### Data supplied
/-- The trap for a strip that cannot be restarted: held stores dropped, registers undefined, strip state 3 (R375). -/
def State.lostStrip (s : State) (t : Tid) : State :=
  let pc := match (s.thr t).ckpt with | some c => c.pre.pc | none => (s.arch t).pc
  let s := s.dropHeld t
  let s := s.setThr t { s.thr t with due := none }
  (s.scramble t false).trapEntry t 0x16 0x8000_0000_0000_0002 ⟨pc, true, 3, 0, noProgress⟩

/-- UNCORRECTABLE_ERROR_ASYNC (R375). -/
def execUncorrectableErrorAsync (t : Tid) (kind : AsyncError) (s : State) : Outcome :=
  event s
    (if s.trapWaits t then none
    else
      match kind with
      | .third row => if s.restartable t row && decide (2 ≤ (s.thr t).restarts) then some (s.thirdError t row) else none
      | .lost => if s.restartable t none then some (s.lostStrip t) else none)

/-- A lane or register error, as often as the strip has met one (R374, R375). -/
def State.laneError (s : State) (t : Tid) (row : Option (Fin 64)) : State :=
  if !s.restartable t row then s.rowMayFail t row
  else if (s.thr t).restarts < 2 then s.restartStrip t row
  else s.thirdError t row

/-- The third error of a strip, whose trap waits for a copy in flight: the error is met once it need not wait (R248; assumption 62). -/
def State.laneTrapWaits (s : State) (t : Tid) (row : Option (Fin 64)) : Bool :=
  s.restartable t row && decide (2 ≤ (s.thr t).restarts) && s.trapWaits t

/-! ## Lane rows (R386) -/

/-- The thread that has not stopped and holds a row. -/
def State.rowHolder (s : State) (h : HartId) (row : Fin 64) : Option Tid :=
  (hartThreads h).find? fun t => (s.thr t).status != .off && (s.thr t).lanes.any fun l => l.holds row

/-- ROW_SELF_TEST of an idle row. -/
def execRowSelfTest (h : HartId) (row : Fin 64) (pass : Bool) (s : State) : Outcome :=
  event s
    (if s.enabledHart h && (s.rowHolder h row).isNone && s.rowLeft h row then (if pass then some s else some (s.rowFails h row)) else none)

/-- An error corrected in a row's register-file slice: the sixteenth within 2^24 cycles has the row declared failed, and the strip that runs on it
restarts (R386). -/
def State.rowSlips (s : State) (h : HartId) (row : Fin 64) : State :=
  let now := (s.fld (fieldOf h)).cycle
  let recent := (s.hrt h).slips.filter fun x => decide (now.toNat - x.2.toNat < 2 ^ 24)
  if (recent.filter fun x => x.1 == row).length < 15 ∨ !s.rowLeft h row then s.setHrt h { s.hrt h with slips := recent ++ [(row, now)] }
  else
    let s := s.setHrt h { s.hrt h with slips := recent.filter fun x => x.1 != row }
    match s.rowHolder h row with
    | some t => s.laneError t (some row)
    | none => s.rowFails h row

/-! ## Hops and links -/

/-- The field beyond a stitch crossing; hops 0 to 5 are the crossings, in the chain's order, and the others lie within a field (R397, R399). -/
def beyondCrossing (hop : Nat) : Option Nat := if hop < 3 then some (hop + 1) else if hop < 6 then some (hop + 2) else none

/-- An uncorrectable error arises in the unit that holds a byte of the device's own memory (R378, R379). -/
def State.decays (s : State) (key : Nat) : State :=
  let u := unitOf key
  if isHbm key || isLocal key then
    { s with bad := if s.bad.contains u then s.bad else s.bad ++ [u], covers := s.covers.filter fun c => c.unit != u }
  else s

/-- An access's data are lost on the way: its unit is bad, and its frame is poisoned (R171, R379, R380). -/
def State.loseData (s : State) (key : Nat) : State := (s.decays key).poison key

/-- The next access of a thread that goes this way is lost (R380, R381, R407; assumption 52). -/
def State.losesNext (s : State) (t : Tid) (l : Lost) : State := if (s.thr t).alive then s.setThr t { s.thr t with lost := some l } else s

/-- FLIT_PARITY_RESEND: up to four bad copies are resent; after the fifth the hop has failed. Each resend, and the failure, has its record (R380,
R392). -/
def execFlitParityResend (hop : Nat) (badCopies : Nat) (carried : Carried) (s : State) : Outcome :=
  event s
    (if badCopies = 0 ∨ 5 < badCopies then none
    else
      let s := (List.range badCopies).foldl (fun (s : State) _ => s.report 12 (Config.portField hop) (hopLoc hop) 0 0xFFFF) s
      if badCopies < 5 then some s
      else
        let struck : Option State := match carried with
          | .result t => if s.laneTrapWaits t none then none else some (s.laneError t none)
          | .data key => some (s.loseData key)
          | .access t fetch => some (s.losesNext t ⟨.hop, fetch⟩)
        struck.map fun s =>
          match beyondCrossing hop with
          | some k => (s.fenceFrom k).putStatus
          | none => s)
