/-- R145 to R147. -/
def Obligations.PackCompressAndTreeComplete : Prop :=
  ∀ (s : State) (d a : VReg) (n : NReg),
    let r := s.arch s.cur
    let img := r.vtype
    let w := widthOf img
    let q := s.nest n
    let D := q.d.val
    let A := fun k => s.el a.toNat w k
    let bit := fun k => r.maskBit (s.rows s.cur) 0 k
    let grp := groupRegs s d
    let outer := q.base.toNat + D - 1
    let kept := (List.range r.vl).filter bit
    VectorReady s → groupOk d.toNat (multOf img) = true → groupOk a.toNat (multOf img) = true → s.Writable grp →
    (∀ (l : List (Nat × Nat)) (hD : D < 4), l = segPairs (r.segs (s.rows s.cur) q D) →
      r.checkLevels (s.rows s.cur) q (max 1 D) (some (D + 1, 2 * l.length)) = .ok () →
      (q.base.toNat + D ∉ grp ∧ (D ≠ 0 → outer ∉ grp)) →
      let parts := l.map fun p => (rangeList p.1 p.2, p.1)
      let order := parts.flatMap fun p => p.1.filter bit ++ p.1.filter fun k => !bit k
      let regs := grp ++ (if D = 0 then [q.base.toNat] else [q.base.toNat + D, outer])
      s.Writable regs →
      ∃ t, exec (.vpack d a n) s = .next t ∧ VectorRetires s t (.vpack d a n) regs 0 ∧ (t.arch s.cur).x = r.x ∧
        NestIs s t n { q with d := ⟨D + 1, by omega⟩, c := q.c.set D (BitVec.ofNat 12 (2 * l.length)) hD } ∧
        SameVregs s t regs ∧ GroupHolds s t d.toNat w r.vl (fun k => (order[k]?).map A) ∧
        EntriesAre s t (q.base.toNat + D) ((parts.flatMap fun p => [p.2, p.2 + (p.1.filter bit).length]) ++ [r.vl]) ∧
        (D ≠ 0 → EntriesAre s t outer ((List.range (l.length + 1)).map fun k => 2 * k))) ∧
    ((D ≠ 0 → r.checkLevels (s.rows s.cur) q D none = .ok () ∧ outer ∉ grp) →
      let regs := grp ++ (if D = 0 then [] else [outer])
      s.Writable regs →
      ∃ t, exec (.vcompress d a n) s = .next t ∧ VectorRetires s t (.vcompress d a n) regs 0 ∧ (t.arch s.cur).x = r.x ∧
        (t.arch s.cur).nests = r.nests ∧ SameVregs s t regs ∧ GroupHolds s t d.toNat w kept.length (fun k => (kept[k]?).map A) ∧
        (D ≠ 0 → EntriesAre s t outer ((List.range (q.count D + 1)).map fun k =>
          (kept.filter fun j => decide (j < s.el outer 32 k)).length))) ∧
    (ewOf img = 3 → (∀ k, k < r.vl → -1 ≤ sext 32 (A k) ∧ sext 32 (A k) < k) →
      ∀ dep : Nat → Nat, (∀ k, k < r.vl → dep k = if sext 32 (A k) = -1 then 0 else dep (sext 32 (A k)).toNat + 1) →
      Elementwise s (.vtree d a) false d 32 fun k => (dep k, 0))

### Problem description
Repeat exactly, and only, the run of lines from the start of the material above through the line that holds "else s.thirdError t row".

### Written solution
/-- The trap for a strip that cannot be restarted: held stores dropped, registers undefined, strip state 3 (R375). -/
def State.lostStrip (s : State) (t : Tid) : State :=
  let pc := match (s.thr t).ckpt with | some c => c.pre.pc | none => (s.arch t).pc
  let s := s.dropHeld t
  let s := s.setThr t { s.thr t with due := none }
  (s.scramble t false).trapEntry t 0x16 0x8000_0000_0000_0002 ⟨pc, true, 3, 0, noProgress⟩

/-- UNCORRECTABLE_ERROR_ASYNC (R375). -/
def execUncorrectableErrorAsync (t : Tid) (kind : AsyncError) (s : State) : Outcome :=
  event s
    (if s.trapWaits t then none
    else
      match kind with
      | .third row => if s.restartable t row && decide (2 ≤ (s.thr t).restarts) then some (s.thirdError t row) else none
      | .lost => if s.restartable t none then some (s.lostStrip t) else none)

/-- A lane or register error, as often as the strip has met one (R374, R375). -/
def State.laneError (s : State) (t : Tid) (row : Option (Fin 64)) : State :=
  if !s.restartable t row then s.rowMayFail t row
  else if (s.thr t).restarts < 2 then s.restartStrip t row
  else s.thirdError t row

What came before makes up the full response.